§ ABOUT THIS TASK: Below are some records. Copy every line in them that holds "tclk".

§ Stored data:
[Start of Attachment]

-- ==== Sys2Proof/Laws/Macro.lean ====
section
/-! SUPPORT. What the macro-instructions of a sequencer do. -/

open Sys2Proof

namespace Sys2Proof.Machine

theorem reg_setReg_same (r : SeqRt) (d v : Nat) : (r.setReg d v).reg d = v % 2 ^ 32 := tgetD_tputD_same ..

theorem reg_setReg_other (r : SeqRt) (d v i : Nat) (h : i ≠ d) : (r.setReg d v).reg i = r.reg i := tgetD_tputD_other _ _ _ _ _ _ h

/-- computing instruction -/

theorem computes_of {c : Instr} {u op opr : Nat} {f : SeqRt → SeqRt} {s : State} {ds : List Nat} {P : SeqRt → SeqRt → Prop}
    (hu : u ≤ 16) (h : atInstr u s = true) (e : exec c s = actSeq (runOp u op opr f) s)
    (hs : ∀ k, Stepped (s.w.seq u) { f (fetched op opr (s.w.seq u)) with macroCount := k })
    (hc : sameCtl (s.w.seq u) (f (fetched op opr (s.w.seq u))))
    (hr : ∀ i, i ∉ ds → (f (fetched op opr (s.w.seq u))).reg i = (s.w.seq u).reg i)
    (hp : ∀ k, P (s.w.seq u) { f (fetched op opr (s.w.seq u)) with macroCount := k }) : Computes c u ds s P := by
  obtain ⟨k, t, e', o, q⟩ := runOp_does (op := op) (opr := opr) (f := f) hu h
  refine ⟨t, e.trans e', o, ?_, ?_, ?_, ?_⟩ <;> rw [q]
  · exact hs k
  · exact hc
  · exact hr
  · exact hp k

theorem isN_eq (v : Nat) : isN v = decide (2 ^ 31 ≤ v % 2 ^ 32) := by
  unfold isN bit
  rw [Nat.testBit_eq_decide_div_mod_eq]
  congr 1
  apply propext
  omega

theorem sadd (a b : Nat) : (toInt 32 ((a + b) % 2 ^ 32) ≠ toInt 32 a + toInt 32 b) ↔ ¬ fits32 (toInt 32 a + toInt 32 b) := by
  unfold fits32 toInt
  split <;> split <;> split <;> omega

theorem ssub (a b : Nat) : (toInt 32 ((a + 2 ^ 32 - b % 2 ^ 32) % 2 ^ 32) ≠ toInt 32 a - toInt 32 b) ↔ ¬ fits32 (toInt 32 a - toInt 32 b) := by
  unfold fits32 toInt
  split <;> split <;> split <;> omega

theorem subv (a b : Nat) : (a + 2 ^ 32 - b % 2 ^ 32) % 2 ^ 32 = ofInt 32 ((a : Int) - b) := by
  unfold ofInt; omega

theorem smallI (i : Fin 16) : toInt 32 i.val = (i.val : Int) := by
  unfold toInt
  have := i.isLt
  split <;> omega

section

variable (r : SeqRt) (d : Nat) (a : Alu)

theorem alu_reg (op opr : Nat) (k : Nat) (h : a.val < 2 ^ 32) :
  ({ (SeqRt.setReg (fetched op opr r) d a.val).setFlags a with macroCount := k } : SeqRt).reg d = a.val :=
  (reg_setReg_same (fetched _ _ _) _ _).trans (Nat.mod_eq_of_lt h)
end

theorem alu_ok {c : Instr} {u op opr d : Nat} {s : State} {a : Alu} {f : SeqRt → SeqRt} {P : SeqRt → SeqRt → Prop}
    (hu : u ≤ 16) (h : atInstr u s = true) (e : exec c s = actSeq (runOp u op opr f) s)
    (hf : f (fetched op opr (s.w.seq u)) = ((fetched op opr (s.w.seq u)).setReg d a.val).setFlags a)
    (hp : ∀ r', r'.reg d = a.val % 2 ^ 32 → r'.z = a.z → r'.n = a.n → r'.c = a.c → r'.v = a.v → P (s.w.seq u) r') :
    Computes c u [d] s P := by
  refine computes_of hu h e ?_ ?_ ?_ ?_ <;> rw [hf]
  · intro k; exact ⟨⟨rfl, rfl, rfl, rfl, rfl, rfl, rfl, rfl⟩, rfl, rfl, rfl, rfl, rfl⟩
  · exact ⟨rfl, rfl, rfl⟩
  · intro i hi; exact reg_setReg_other (fetched _ _ _) _ _ _ (by simpa using hi)
  · intro k; exact hp _ (reg_setReg_same (fetched _ _ _) _ _) rfl rfl rfl rfl

theorem word_setWord (r : SeqRt) (d v i : Nat) : (r.setWord d v).word i = if i = d then v % 2 ^ 32 else r.word i := by
  split
  · subst i; exact tgetD_tputD_same ..
  · exact tgetD_tputD_other _ _ _ _ _ _ ‹_›

theorem onlySeq_completed {u : Nat} {s : State} {x : Wall} {r : SeqRt} (hu : u ≤ 16) (hx : Keep 0x100000000000000000000000000000000000001 s.w x)
    (hs : x.stw.seqs = s.w.stw.seqs) :
    OnlySeq u s { s with w := completed u (x.setSeq u r) } ∧ ∃ k, (completed u (x.setSeq u r)).seq u = { r with macroCount := k } := by
  obtain ⟨k, hk⟩ := completed_seq u (x.setSeq u r)
  have c := completed_keep u (x.setSeq u r)
  refine ⟨?_, k, ?_⟩
  · constructor
    · rfl
    · rfl
    · intro n hn
      exact (hk n).trans ((if_neg hn).trans ((seq_setSeq_other _ _ _ _ hn).trans (seq_congr hs n)))
    · exact (c.time.same (by decide)).trans (hx.time.same (by decide))
    · exact (c.bnd.same (by decide)).trans (hx.bnd.same (by decide))
    · exact (c.led.same (by decide)).trans (hx.led.same (by decide))
    · exact (c.lan.same (by decide)).trans (hx.lan.same (by decide))
    · exact (c.prt.same (by decide)).trans (hx.prt.same (by decide))
    · exact (c.ing.same (by decide)).trans (hx.ing.same (by decide))
    · exact (c.egr.same (by decide)).trans (hx.egr.same (by decide))
    · exact (c.sec.same (by decide)).trans (hx.sec.same (by decide))
    · exact (c.gra.same (by decide)).trans (hx.gra.same (by decide))
    · exact (completed_hst hu _).trans (hx.hst.same (by decide))
    · exact (c.win (by decide)).trans (hx.win (by decide))
    · exact (c.out (by decide)).trans (hx.out (by decide))
  · have := hk u
    rwa [if_pos rfl, seq_setSeq_same] at this

theorem at1 {u : Nat} {s : State} (h : atInstr u s = true) : awake s.mode s.w = true ∧ (seqRuns s.mode u s.w && !seqIdle u s.w) = true := by
  unfold atInstr at h
  simp only [Bool.and_eq_true] at h ⊢
  exact ⟨h.1.1, h.1.2, h.2⟩

theorem nofault_completed {u : Nat} {x : Wall} {m : Mode} (h : x.stw.reeveFault = false) :
    settleFault m (completed u x) = (m, completed u x) := by
  unfold settleFault
  rw [(completed_keep u x).stw.reeveFault (by decide), h]
  rfl

theorem runOpF_does {u op opr cause : Nat} {f : SeqRt → Option SeqRt} {s : State} {r : SeqRt} (hu : u ≤ 16) (h : atInstr u s = true)
    (hn : noFault s) (hf : f (fetched op opr (s.w.seq u)) = some r) :
    ∃ k t, actSeqF (runOpF u op opr cause f) s = .next t ∧ OnlySeq u s t ∧ t.w.seq u = { r with macroCount := k } := by
  obtain ⟨h1, h2⟩ := at1 h
  obtain ⟨o, k, hk⟩ := onlySeq_completed (r := r) (x := s.w) hu Keep.refl rfl
  refine ⟨k, _, ?_, o, hk⟩
  unfold actSeqF actMove runOpF
  dsimp only
  rw [if_pos h1, if_pos h2, hf]
  dsimp only
  rw [nofault_completed (x := s.w.setSeq u r) hn]

theorem runOp_does' {u op opr : Nat} {f : SeqRt → SeqRt} {s : State} (hu : u ≤ 16) (h : atInstr u s = true) :
    ∃ k t, actSeq (runOp u op opr f) s = .next t ∧ OnlySeq u s t ∧
      t.w.seq u = { f (fetched op opr (s.w.seq u)) with macroCount := k } := runOp_does hu h

theorem branchTo_eq (a : Nat) (off : Byte) : ((branchTo a off : Nat) : Int) = ((a : Int) + off.toInt) % 4096 := by
  unfold branchTo
  split <;> omega

theorem jumps_of {c : Instr} {u op opr : Nat} {f : SeqRt → SeqRt} {s : State} {P : SeqRt → SeqRt → Prop}
    (hu : u ≤ 16) (h : atInstr u s = true) (e : exec c s = actSeq (runOp u op opr f) s)
    (hf : ∃ a st, f (fetched op opr (s.w.seq u)) = { fetched op opr (s.w.seq u) with mpc := a, stack := st } ∧
      ∀ r', r'.mpc = a → r'.stack = st → P (s.w.seq u) r') : Jumps c u s P := by
  obtain ⟨a, st, hf, hp⟩ := hf
  obtain ⟨k, t, e', o, q⟩ := runOp_does (op := op) (opr := opr) (f := f) hu h
  rw [hf] at q
  refine ⟨t, e.trans e', o, ?_, ?_, ?_, ?_, ?_, ?_, ?_⟩ <;> rw [q]
  · exact ⟨rfl, rfl, rfl, rfl, rfl, rfl, rfl, rfl⟩
  · exact ⟨rfl, rfl, rfl, rfl⟩
  · exact ⟨rfl, rfl, rfl⟩
  · rfl
  · rfl
  · rfl
  · exact hp _ rfl rfl

theorem jumpsF_of {c : Instr} {u op opr cause : Nat} {f : SeqRt → Option SeqRt} {s : State} {P : SeqRt → SeqRt → Prop}
    (hu : u ≤ 16) (h : atInstr u s = true) (hn : noFault s) (e : exec c s = actSeqF (runOpF u op opr cause f) s)
    (hf : ∃ a st, f (fetched op opr (s.w.seq u)) = some { fetched op opr (s.w.seq u) with mpc := a, stack := st } ∧
      ∀ r', r'.mpc = a → r'.stack = st → P (s.w.seq u) r') : Jumps c u s P := by
  obtain ⟨a, st, hf, hp⟩ := hf
  obtain ⟨k, t, e', o, q⟩ := runOpF_does (op := op) (opr := opr) (cause := cause) (f := f) hu h hn hf
  refine ⟨t, e.trans e', o, ?_, ?_, ?_, ?_, ?_, ?_, ?_⟩ <;> rw [q]
  · exact ⟨rfl, rfl, rfl, rfl, rfl, rfl, rfl, rfl⟩
  · exact ⟨rfl, rfl, rfl, rfl⟩
  · exact ⟨rfl, rfl, rfl⟩
  · rfl
  · rfl
  · rfl
  · exact hp _ rfl rfl

theorem key_ne (u : Nat) (hu : u < 16) : (Reg.stState u).key ≠ (Reg.bhPending 16).key ∧ (Reg.stState u).key ≠ (Reg.bhCoalesced 16).key ∧
   (Reg.bhEnable u).key ≠ (Reg.bhPending 16).key ∧ (Reg.bhEnable u).key ≠ (Reg.bhCoalesced 16).key ∧ (Reg.bhEnable u).key ≠ (Reg.stState u).key := by
  simp only [Reg.stState, Reg.bhPending, Reg.bhCoalesced, Reg.bhEnable]
  omega

theorem seqFault_steward {u cause : Nat} {w : Wall} (hu : u < 16) :
    tget (seqFault u cause w).stw.restarting u = some cause ∧ (seqFault u cause w).get (Reg.stState u) = 3 ∧
      (seqFault u cause w).get (Reg.bhEnable u) = 0 ∧ ((seqFault u cause w).seq u).stack = [] ∧ ((seqFault u cause w).seq u).ie = false := by
  obtain ⟨e1, e2, e3, e4, e5⟩ := key_ne u hu
  unfold seqFault stewardStop
  rw [if_pos hu]
  dsimp only
  have hs : ∀ x : Wall, (latch 16 (32 + u) x).stw = x.stw := fun x => latch_stw ..
  refine ⟨?_, ?_, ?_, ?_, ?_⟩
  · rw [hs]; exact tget_tput_same ..
  · rw [get_latch _ _ _ _ e1 e2 (by intro h; cases h)]
    unfold Wall.get
    dsimp only
    exact (get_set_same ..).trans rfl
  · rw [get_latch _ _ _ _ e3 e4 (by intro h; cases h)]
    unfold Wall.get
    dsimp only
    exact (get_set_other _ _ _ _ e5).trans ((get_set_same ..).trans rfl)
  · have : ∀ x : Wall, (latch 16 (32 + u) x).seq u = x.seq u := fun x => seq_congr (by rw [hs]) u
    rw [this]
    show ((Wall.setSeq _ _ _).seq u).stack = []
    rw [seq_setSeq_same]
  · have : ∀ x : Wall, (latch 16 (32 + u) x).seq u = x.seq u := fun x => seq_congr (by rw [hs]) u
    rw [this]
    show ((Wall.setSeq _ _ _).seq u).ie = false
    rw [seq_setSeq_same]

theorem restart_spec (cause : Nat) (m : Mode) (w : Wall) : (restart cause m w).1 = .kindle ∧ (restart cause m w).2.bnd.fetchDue = true := ⟨rfl, rfl⟩

theorem faults_of {c : Instr} {u cause : Nat} {s : State} {f : Mode → Wall → Wall} {w : Wall} (h : atInstr u s = true) (hn : w.stw.reeveFault = false)
    (e : exec c s = actSeqF f s) (hf : f s.mode s.w = seqFault u cause w) : Faults c u cause s := by
  obtain ⟨h1, h2⟩ := at1 h
  have e2 : exec c s = .next { s with mode := (settleFault s.mode (seqFault u cause w)).1, w := (settleFault s.mode (seqFault u cause w)).2 } := by
    rw [e]; unfold actSeqF actMove; dsimp only; rw [if_pos h1, hf]
  refine ⟨_, e2, ?_, ?_⟩
  · intro hu
    have k : (seqFault u cause w).stw.reeveFault = false := by
      unfold seqFault stewardStop
      rw [if_pos hu]
      dsimp only
      rw [latch_stw]
      exact hn
    have k2 : settleFault s.mode (seqFault u cause w) = (s.mode, seqFault u cause w) := by unfold settleFault; rw [k]; rfl
    dsimp only
    rw [k2]
    obtain ⟨a, b, c, d, e⟩ := seqFault_steward (cause := cause) (w := w) hu
    exact ⟨rfl, a, b, c, d, e⟩
  · intro hu hm
    subst hu
    have k1 : (seqFault 16 cause w).stw.reeveFault = true := rfl
    have k2 : ∃ x, settleFault s.mode (seqFault 16 cause w) = restart 16 s.mode x := by
      generalize seqFault 16 cause w = y at k1
      unfold settleFault reeveRestart
      rw [if_pos k1]
      rcases hm with hm | hm <;> rw [hm] <;> exact ⟨_, rfl⟩
    obtain ⟨x, k2⟩ := k2
    dsimp only
    rw [k2]
    exact restart_spec _ _ _

theorem settle_ok {m : Mode} {w : Wall} (h : w.stw.reeveFault = false) : settleFault m w = (m, w) := by
  unfold settleFault; rw [h]; rfl

theorem completed_at {u : Nat} (w : Wall) (r : SeqRt) : ∃ k, (completed u (w.setSeq u r)).seq u = { r with macroCount := k } := by
  obtain ⟨k, hk⟩ := completed_seq u (w.setSeq u r)
  have := hk u
  rw [if_pos rfl, seq_setSeq_same] at this
  exact ⟨k, this⟩

theorem illegal_spec (u op opr : Nat) (w : Wall) (hu : u ≤ 16) : ∃ li, (illegal u op opr w).seq u = { fetched op opr (w.seq u) with lastIllegal := li } ∧
    (illegal u op opr w).get (Reg.illegalOps u) = (w.get (Reg.illegalOps u) + 1) % 2 ^ 32 ∧
    (illegal u op opr w).get (Reg.lastIllegal u) = (op + (w.seq u).mpc * 256) % 2 ^ 32 := by
  have a1 : Aside (Reg.illegalOps u) := by simp only [Aside, Reg.illegalOps]; omega
  have a2 : Aside (Reg.lastIllegal u) := by simp only [Aside, Reg.lastIllegal]; omega
  have ne : (Reg.illegalOps u).key ≠ (Reg.lastIllegal u).key := by simp only [Reg.illegalOps, Reg.lastIllegal]; omega
  have rs : ∀ (a b c d : Nat) (x : Wall), (raise a b c d x).seq u = x.seq u := fun a b c d x => seq_congr ((raise_keep a b c d x).stw.seqs (by decide)) u
  have g1 : ∀ (x : Wall) (r : SeqRt), (x.setSeq u r).get (Reg.illegalOps u) = x.get (Reg.illegalOps u) := fun _ _ => rfl
  have g2 : ∀ (x : Wall) (r : SeqRt), (x.setSeq u r).get (Reg.lastIllegal u) = x.get (Reg.lastIllegal u) := fun _ _ => rfl
  have b1 : ∀ v, (((w.bump (Reg.illegalOps u) 1).set (Reg.lastIllegal u) v)).get (Reg.illegalOps u) = (w.get (Reg.illegalOps u) + 1) % 2 ^ 32 :=
    fun v => (get_set_other _ _ _ _ ne).trans (get_bump_same ..)
  unfold illegal
  dsimp only
  split
  · split
    · refine ⟨(w.seq u).lastIllegal, ?_, ?_, ?_⟩
      · rw [seq_setSeq_same]; rfl
      · rw [g1, b1]
      · rw [g2]; exact get_set_same ..
    · refine ⟨some w.time.tclk, ?_, ?_, ?_⟩
      · rw [rs, seq_setSeq_same, seq_setSeq_same]; rfl
      · rw [a1.raise, g1, g1, b1]
      · rw [a2.raise, g2, g2]; exact get_set_same ..
  · refine ⟨some w.time.tclk, ?_, ?_, ?_⟩
    · rw [rs, seq_setSeq_same, seq_setSeq_same]; rfl
    · rw [a1.raise, g1, g1, b1]
    · rw [a2.raise, g2, g2]; exact get_set_same ..

theorem completed_seq_ex (u : Nat) (w : Wall) : ∃ k, (completed u w).seq u = { w.seq u with macroCount := k } := by
  obtain ⟨k, hk⟩ := completed_seq u w
  exact ⟨k, (hk u).trans (if_pos rfl)⟩

end Sys2Proof.Machine
end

[End of Attachment]

§ ANSWER BOX:
    · refine ⟨some w.time.tclk, ?_, ?_, ?_⟩
  · refine ⟨some w.time.tclk, ?_, ?_, ?_⟩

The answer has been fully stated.